The specific objectives are the following:
1. To prepare a library of catalysts and ligands to promote terminal C(sp3)–H functionalization
2. To study the reactivity of the corresponding alkyl metal boryl species with CO2
3. To develop a one-pot carboxylation of alkanes via the intermediacy of alkyl metal boryl species
• Conclusions of the action:
The initial plan for direct or cascade route to sp3 carboxylation with CO2 did not give any corresponding product. The unsuccessful results on the study of the initial direct carboxylation of hexane with CO2 prompted us to come up with another pathway for sp3 C-H activation. The experience of the ER in dealing with Ir containing complexes and the recent resurge of photoredox arena with Ir sensitizer directed us to step into photoredox regime for sp3 C-H activation. In combination with the ample knowledge on nickel catalysis from the Martin group, we started the Ir/Ni dual catalysis journey. This part has been finished and published in a top catalysis journal in collaboration with another world-leading group in nickel catalysis, the Montgomery group in the US.

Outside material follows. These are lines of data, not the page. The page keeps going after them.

-- ==== Sys2Proof/Tests/Slice0.lean ====
section
/-! SUPPORT. Tests of one command or one clock edge each, their expected results from spec/95_test_vectors.md (the vector named in
each comment), and a witness for the hypotheses of each statement of the obligations file that has any. -/

namespace Sys2Proof.Tests

open Sys2Proof.Machine

/-! ### Well-formedness -/

theorem smoke_pin_out_of_range : (Instr.init 8 1 false).wellFormed defaultParams = false := by decide

theorem smoke_pin_in_range : (Instr.init 7 1 false).wellFormed defaultParams = true := by decide

theorem smoke_index_out_of_range : (Instr.getAt 16).wellFormed { defaultParams with idxW := 4 } = false := by decide

theorem smoke_index_in_range : (Instr.getAt 15).wellFormed { defaultParams with idxW := 4 } = true := by decide

/-! ### Decoding: words written out from R61 and the vectors V2, V4, V5, V7 -/

/-- op 0001, f = 1, count 5, pin 3 (V4.3). -/
theorem test_decode_init :
    decode 0b0001_0001_0000000000000101_0000000000000000_00000011 = .instr (.init 3 5 true) := by decide

/-- op 0010, r 0x12, g 0x34, b 0x56 (V2.6). -/
theorem test_decode_send1 :
    decode 0b0010_0000_0000000000000000_00010010_00110100_01010110 = .instr (.send1 ⟨0x12, 0x34, 0x56⟩) := by decide

/-- op 0011, every ignored bit 1 (V7.6). -/
theorem test_decode_latch : decode 0x3FFFFFFFFFFF = .instr .latch := by decide

/-- op 0100, index 2, (10, 20, 30), bits 43:40 ignored (V7.10). -/
theorem test_decode_setAt : decode 0x4F00020A141E = .instr (.setAt 2 ⟨10, 20, 30⟩) := by decide

/-- op 0101, bits 43:24 ignored (V7.11). -/
theorem test_decode_setAll : decode 0x5ABCDE050505 = .instr (.setAll ⟨5, 5, 5⟩) := by decide

/-- op 0110 (V7.12). -/
theorem test_decode_sendAll : decode 0x6123456789AB = .instr .sendAll := by decide

/-- op 0111, index 2, bits 23:0 ignored (V7.13). -/
theorem test_decode_getAt : decode 0x700002FFFFFF = .instr (.getAt 2) := by decide

/-- An all-zero word is reserved (V7.1); so is op 0xF (V7.3). -/
theorem test_decode_reserved : decode 0 = .reservedOp 0 ∧ decode 0xF00000FFFFFF = .reservedOp 15 := by decide

/-- Bit 40 alone tells V7.8 from V7.7. -/
theorem test_decode_init_bit40 : decode 0x1E0005000003 = .instr (.init 3 5 false) := by decide

/-! ### States and helpers -/

/-- The defaults at 8 MHz (V9.7). -/
def params8 : Params := { defaultParams with fClk := 8000000 }

/-- Reset state, `PORT_OUT` all ones, no direction bit set. -/
def fresh : State := { State.reset with params := params8, portOut := 0xFF }

/-- Configured on pin 3, Unbuffered, the line low. -/
def configured : State :=
  { fresh with configured := true, pinMask := 8, portDir := 8, portOut := 0xF7 }

/-- Buffered, `COUNT = 3`, `STORE = [(255, 0, 0), (1, 2, 3), (0, 0, 0)]` (V6.5). -/
def buffered : State :=
  { configured with buffered := true, count := 3, store := [(0, ⟨255, 0, 0⟩), (1, ⟨1, 2, 3⟩)] }

/-- The state a command leaves, if it leaves one. -/
def after (i : Instr) (s : State) : Option State :=
  match exec i s with
  | .next t => some t
  | .fault _ => none
  | .refused _ => none

/-- The reason a command is refused, if it is. -/
def why (i : Instr) (s : State) : Option Refusal :=
  match exec i s with
  | .next _ => none
  | .fault _ => none
  | .refused r => some r

/-- `Z` of the vectors: the two events of a 0-bit. -/
def z : List Event := [⟨true, 350, true⟩, ⟨false, 500, false⟩]

/-- `O` of the vectors: the two events of a 1-bit. -/
def o : List Event := [⟨true, 900, false⟩, ⟨false, 350, false⟩]

/-- `LT` of the vectors. -/
def lt : Event := ⟨false, 260000, false⟩

theorem fresh_inv : Inv fresh := by constructor <;> decide

theorem configured_inv : Inv configured := by constructor <;> decide

theorem buffered_inv : Inv buffered := by constructor <;> decide

/-! ### One command each -/

/-- V2.6: green 0x34, red 0x12, blue 0x56, most significant bits first. -/
theorem test_send1_events :
    (after (.send1 ⟨0x12, 0x34, 0x56⟩) configured).map (·.trace) =
      some (z ++ z ++ o ++ o ++ z ++ o ++ z ++ z ++ z ++ z ++ z ++ o ++ z ++ z ++ o ++ z ++ z ++ o ++ z ++ o ++ z ++ o ++ o ++ z) := by
  decide +kernel

/-- V2.16: refused before INIT. -/
theorem test_send1_refused : why (.send1 ⟨1, 2, 3⟩) fresh = some .notConfigured := by decide

/-- V3.1. -/
theorem test_latch_event : (after .latch configured).map (·.trace) = some [lt] := by decide

/-- V3.5. -/
theorem test_latch_refused : why .latch fresh = some .notConfigured := by decide

/-- V4.3, with `o = 0xFF` and `d = 0`. -/
theorem test_init_state :
    (after (.init 3 5 true) fresh).map (fun t => (t.pinMask, t.count, t.portDir, t.portOut)) = some (8, 5, 8, 0xF7)
      ∧ (after (.init 3 5 true) fresh).map (fun t => (t.configured, t.buffered)) = some (true, true) := by
  decide +kernel

/-- V4.10: another count discards the contents; V4.9: the same count keeps them. -/
theorem test_init_store :
    (after (.init 3 2 true) buffered).map (·.store) = some []
      ∧ (after (.init 3 3 true) buffered).map (·.store) = some buffered.store := by
  decide +kernel

/-- V4.6 (U3) and V4.7 (U1). -/
theorem test_init_refused :
    why (.init 8 1 false) fresh = some .pinOutOfRange
      ∧ why (.init 0 101 true) { fresh with params := { params8 with maxPixels := 100 } } = some .storeTooLarge := by
  decide

/-- V5.3 and V5.5: `COUNT - 1` is written; a large index does not wrap. -/
theorem test_setAt :
    (after (.setAt 2 ⟨7, 8, 9⟩) buffered).map (·.store) =
        some [(0, ⟨255, 0, 0⟩), (1, ⟨1, 2, 3⟩), (2, ⟨7, 8, 9⟩)]
      ∧ (after (.setAt 65535 ⟨1, 1, 1⟩) buffered).map (·.store) = some buffered.store := by
  decide

/-- V5.10: ignored with no store. -/
theorem test_setAt_no_store : after (.setAt 0 ⟨255, 0, 0⟩) fresh = some fresh := by
  rfl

• Research endeavours with the project have produced:
FAT-FEEDOX has resulted into 1 publication, which has been published in high ranking catalysis journal (ACS Catal. 2020, 10, 4671–4676; DOI: 10.1021/acscatal.0c01318). It has been broadly disseminated by publishing in Open Access. In collaboration with the Communications and Outreach unit at ICIQ, the result has been uploaded to the twitter accounts of ICIQ (@ICIQchem) and the Martin group (MartinLab_ICIQ).